Dear Commons Community,
I have just finished reading Andrea Wulf’s book entitled, The Invention of Nature: Alexander von Humboldt’s New World. It is an engaging biography of someone who I had heard about but did not know about. Wulf has filled in a gap in my education about von Humboldt and his incredible contributions to nature, science, art and poetry. He inspired the likes of Goethe, Darwin, Thoreau, Wordsworth, Gaudi, and Muir. He had personal relationships with Thomas Jefferson and Simon Bolivar.
His observations and descriptions of nature such as the integration of all things which we take for granted today, provided insights into the damage mankind was doing to the environment especially in places like South America. He spent five years in the Americas providing detailed notes and drawings on the geography, flora and fauna, He was a pioneer in his travels through the Amazon and Andes Mountains documenting all he saw and heard. He was totally against slavery and won the hearts of many South American liberation fighters.
In promoting the relationship between humankind and the natural world, Humboldt brought together the external physical world with the internal world of the mind. He was quoted as saying that “no single fact can be considered in isolation.”
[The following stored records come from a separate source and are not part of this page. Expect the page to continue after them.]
-- ==== Sys2Proof/Machine/Sparse.lean ====
section
/-! DEFINITION. Sparse data by number, in one canonical form: a list of (number, value) pairs whose numbers
strictly rise. The DRAM's cells (20_memory.md R39) and its refresh credits are held so. -/

namespace Sys2Proof.Machine

/-- The canonical form: strictly rising numbers, so no repeats. -/
abbrev Sparse.rising {α : Type} (l : List (Nat × α)) : Prop := l.Pairwise (fun a b => a.1 < b.1)

/-- The value listed at `k`. -/
def Sparse.get {α : Type} (k : Nat) : List (Nat × α) → Option α
  | [] => none
  | e :: es => if e.1 = k then some e.2 else Sparse.get k es

/-- List `v` at `k`. -/
def Sparse.put {α : Type} (k : Nat) (v : α) : List (Nat × α) → List (Nat × α)
  | [] => [(k, v)]
  | e :: es =>
    if k < e.1 then (k, v) :: e :: es
    else if k = e.1 then (k, v) :: es
    else e :: Sparse.put k v es

/-- List nothing at `k`. -/
def Sparse.drop {α : Type} (k : Nat) (l : List (Nat × α)) : List (Nat × α) := l.filter (fun e => e.1 != k)

/-- List `o`'s value at `k`, or nothing. -/
def Sparse.set {α : Type} (k : Nat) (o : Option α) (l : List (Nat × α)) : List (Nat × α) :=
  match o with
  | none => Sparse.drop k l
  | some v => Sparse.put k v l

/-- A cell's bit as the byte of a `Host.Cell`. -/
def cellByte (b : Bit) : Byte := b.setWidth 8

/-- The bit a listed byte stands for. -/
def cellBit (v : Byte) : Bit := v.setWidth 1

/-- The cell at a number: `none` is the spec's `?` (R39), which every unlisted cell holds. -/
def Memory.read (a : Nat) (m : List Host.Cell) : Option Bit := (Sparse.get a m).map cellBit

/-- Set a cell; `none` makes it `?`, which is unlisted. -/
def Memory.write (a : Nat) (o : Option Bit) (m : List Host.Cell) : List Host.Cell := Sparse.set a (o.map cellByte) m

/-- The canonical form of the cells of a part of kind `k`: strictly rising numbers, each a cell that exists (R30),
each byte 0 or 1. No entry can stand for `?`, the value an unlisted cell has. -/
abbrev Memory.wf (k : Kind) (m : List Host.Cell) : Prop :=
  Sparse.rising m ∧ ∀ c ∈ m, c.1 < cellCount k ∧ c.2.toNat ≤ 1

end Sys2Proof.Machine
end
Wulf does a masterful job of renewing our acquaintance with this polymath. To quote:
“..today almost completely forgotten outside of academia, Alexander von Humboldt’s ideas still shape our thinking. And while his books collect dust in libraries, his name lingers everywhere from the Humboldt Current to the Sierra Humboldt in Mexico.”
She claims that there are more places named after Humboldt than anyone else. Upon his death, Prussian King Wilhelm IV said “Humboldt was the greatest man since the Deluge.”
I highly recommend The Invention of Nature.